Room tells the extraordinary story of Jack, a spirited 5-year-old who is trapped in a windowless, 10-by-10-foot space he and his Ma call Room. Ma has created a whole universe for Jack within Room, and she will stop at nothing to ensure that, even in this treacherous environment, Jack is able to live a complete and fulfilling life. But as Jack’s curiosity about their situation grows, and Ma’s resilience reaches its breaking point, they enact a risky plan to escape, ultimately bringing them face-to-face with what may turn out to be the scariest thing yet: the real world.

Based on a fantastic novel, Room is able to tell a realistic, captivating and emotional tale with great directing, writing, and wonderful performances. Brie Larson delivers what could be the best female performance of the year. Her motherly soul feels realistic and there with her every moment she’s on screen. She has excellent chemistry here with young star Jacob Tremblay, who also delivers a marvelous performance here. They feel so intimately connected as mother and son, and they both blew me away in this film. Tremblay is also great as Jack, and since the story is told through his character’s eyes, he gets a lot of time to shine in this amazing breakthrough role for him. I would be pleased if Larson were to win the Academy Award, she is very well-deserving of the award, at least as much as the other nominees.

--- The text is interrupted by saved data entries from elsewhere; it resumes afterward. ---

-- ==== Sys2Proof/Machine/Mem.lean ====
section
/-! DEFINITION. Time, the physical map, partitions and roles, the directory and the dies' caches, writes with their stamps, and tile scratch (R5, R16, R24 to R31, R44 to R49, R71 to R95, R123, R284, R287). -/

namespace Sys2Proof.Machine

/-! ### Time (R5, R335, R392) -/

/-- A die that nothing has touched since reset (log 7, log 8). -/
def dieReset : Die :=
  { cur := 36, cycBase := 0, timeBase := 0, relock := none, target := 36, stepAt := 0, sampled := 0, heat := 0, temp := 0, incarn := 0, down := false, corrected := 0 }

def State.die (s : State) (d : Nat) : Die := mapGet s.dies d dieReset
/-- REFT in nanoseconds (R335). -/
def State.reft (s : State) : Nat := s.now / Config.ticksPerNs
/-- Arithmetic cycles a die has completed; none pass in a relock (R335, R392). -/
def State.cyc (s : State) (d : Nat) : Nat := if (s.die d).relock.isSome then (s.die d).cycBase else (s.die d).cycBase + (s.now - (s.die d).timeBase) / Config.ticksPerCycle (s.die d).cur
/-- The moment at which a die reaches a cycle, no earlier than now. -/
def State.cycleAt (s : State) (d c : Nat) : Nat :=
  if c ≤ s.cyc d then s.now else (s.die d).timeBase + (c - (s.die d).cycBase) * Config.ticksPerCycle (s.die d).cur
/-- REFT passes to a moment, never backward (R385). -/
def State.at (s : State) (t : Nat) : State := { s with now := max s.now t }

/-- A happening under way or an input: it comes about in a later step (log 1). -/
def State.emit (s : State) (i : Instr) : State := { s with agenda := s.agenda ++ [i] }
/-- The same, where it is not already to come. -/
def State.emitOnce (s : State) (i : Instr) : State := if s.agenda.contains i then s else s.emit i
def State.emits (s : State) (is : List Instr) : State := { s with agenda := s.agenda ++ is }
/-- A request that waits keeps its place before those that came after it (R390). -/
def State.emitFirst (s : State) (i : Instr) : State := { s with agenda := i :: s.agenda }

/-! ### Partitions and roles (R16, R390) -/

def State.part (s : State) (k : Nat) : Option Part := mapFind s.parts k
/-- The partition that owns a tower. -/
def State.partOfTower (s : State) (t : Nat) : Option Nat := (s.parts.find? fun e => e.2.towers.contains t).map (·.1)
/-- Changes a partition. -/
def State.modPart (s : State) (k : Nat) (f : Part → Part) : State :=
  match s.part k with
  | some p => { s with parts := mapPut s.parts k (f p) }
  | none => s

/-- Layers in M role of a map (R16). -/
def mLayers : RoleMap → Nat
  | .mccc => 1 | .cccc => 0 | .mmcc => 2 | .mmmc => 3 | .mmmm => 4

/-- The role map of a tower, none outside every partition. -/
def State.roleOf (s : State) (t : Nat) : Option RoleMap :=
  match s.partOfTower t with
  | some k => ((s.part k).bind fun p => p.roles.find? (·.1 = t)).map (·.2)
  | none => none

/-- Whether a die is in C role, or in M role, in a partition (R16). -/
def State.isC (s : State) (d : Nat) : Bool := match s.roleOf (towerOfDie d) with | some r => decide (d % 4 ≥ mLayers r) | none => false
def State.isM (s : State) (d : Nat) : Bool := match s.roleOf (towerOfDie d) with | some r => decide (d % 4 < mLayers r) | none => false

/-! ### The physical map (R24 to R31, R44) -/

/-- Rows of the map of R24. -/
def mapRow (pa : Nat) : Nat :=
  if pa < 0xC0_0000_0000 then 0
  else if 0x100_0000_0000 ≤ pa ∧ pa < 0x101_8000_0000 then 1
  else if 0x200_0000_0000 ≤ pa ∧ pa < 0x200_000C_0000 then 2
  else if 0x300_0000_0000 ≤ pa ∧ pa < 0x306_0000_0000 then 3
  else if pa < 0x8_0000_0000_0000 then 6
  else if pa < 0xC_0000_0000_0000 then 4 else 5

/-- The tower of an address by the map alone, populated or not. -/
def mapTower (pa : Nat) : Option Nat :=
  match mapRow pa with
  | 0 => some (pa / 2 ^ 37)
  | 1 => some ((pa - 0x100_0000_0000) / 2 ^ 30)
  | 2 => some (pa % 2 ^ 40 / 2 ^ 17)
  | 3 => some ((pa - 0x300_0000_0000) / 2 ^ 32)
  | _ => none

/-- Where a physical address lies (R24). -/
inductive Region
  | hbm (tower : Nat) | nm (tower : Nat) | bde (stack : Nat) | alias_ (die quad off : Nat) | host | peer (n : Nat) | none_
  deriving DecidableEq, Repr

/-- Populated bytes of a stack (R26). -/
def stackBytes : Nat := 0xB_2D05_E000

/-- The region of an address under the current role maps (R24, R26, R28, R44). -/
def State.region (s : State) (pa : Nat) : Region :=
  if pa < 0xC0_0000_0000 then (if pa % 2 ^ 36 < stackBytes then .hbm (pa / 2 ^ 37) else .none_)
  else if 0x100_0000_0000 ≤ pa ∧ pa < 0x101_8000_0000 then
    let t := (pa - 0x100_0000_0000) / 2 ^ 30
    let l := pa % 2 ^ 30 / 0xB00_0000
    if l < 4 && s.isM (4 * t + l) then .nm t else .none_
  else if 0x200_0000_0000 ≤ pa ∧ pa < 0x200_000C_0000 then .bde (pa % 2 ^ 40 / 2 ^ 16)
  else if 0x300_0000_0000 ≤ pa ∧ pa < 0x306_0000_0000 then
    let d := (pa - 0x300_0000_0000) / 2 ^ 30
    let off := pa % 2 ^ 25
    if s.isC d && (off < 0x20_0000 || off ≥ 0x80_0000) then .alias_ d (pa % 2 ^ 30 / 2 ^ 25) off else .none_
  else if 0x8_0000_0000_0000 ≤ pa ∧ pa < 0xC_0000_0000_0000 then .host
  else if 0xC_0000_0000_0000 ≤ pa ∧ pa < 0x10_0000_0000_0000 then .peer ((pa - 0xC_0000_0000_0000) / 2 ^ 46)
  else .none_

The movie is captivating from the start to the very end. The movie’s setting immediately fascinates and brings a very believable and realistic story to the screen. The writing is always on the spot, and a few lines within the script will make you tremble. However, there are a few minor but important points of exposition that were mentioned in the book, and that the movie should have clarified to be a tad more understandable for people who haven’t read the book. Sometimes, the movie’s score is out of place, as there are a few parts where the music did not fit into the intended tone of the scene in the film. The climax halfway throughout the film is just as intense as it should have been, and seeing an incredible story like this one being brought to the screen feels like an achievement for such small (as in independent) filmmakers. The movie has excellent directing, as it’s a daring challenge to put two young actors in a room, and have them prepare for their roles for so long. Although the directing isn’t perfect, due to the minor flaws I stated earlier, it’s mostly on point, and I’m proud that the director dared to take on such a strong and interesting topic and make the product feel very real and emotionally heavy.

Room is thrilling, emotional, and very well-made, and I would definitely recommend you see it, as it’s worth all the Oscar buzz it’s getting. I would love to see Brie Larson win the Oscar for her performance in this film, and I hope it does well in it’s other categories, too.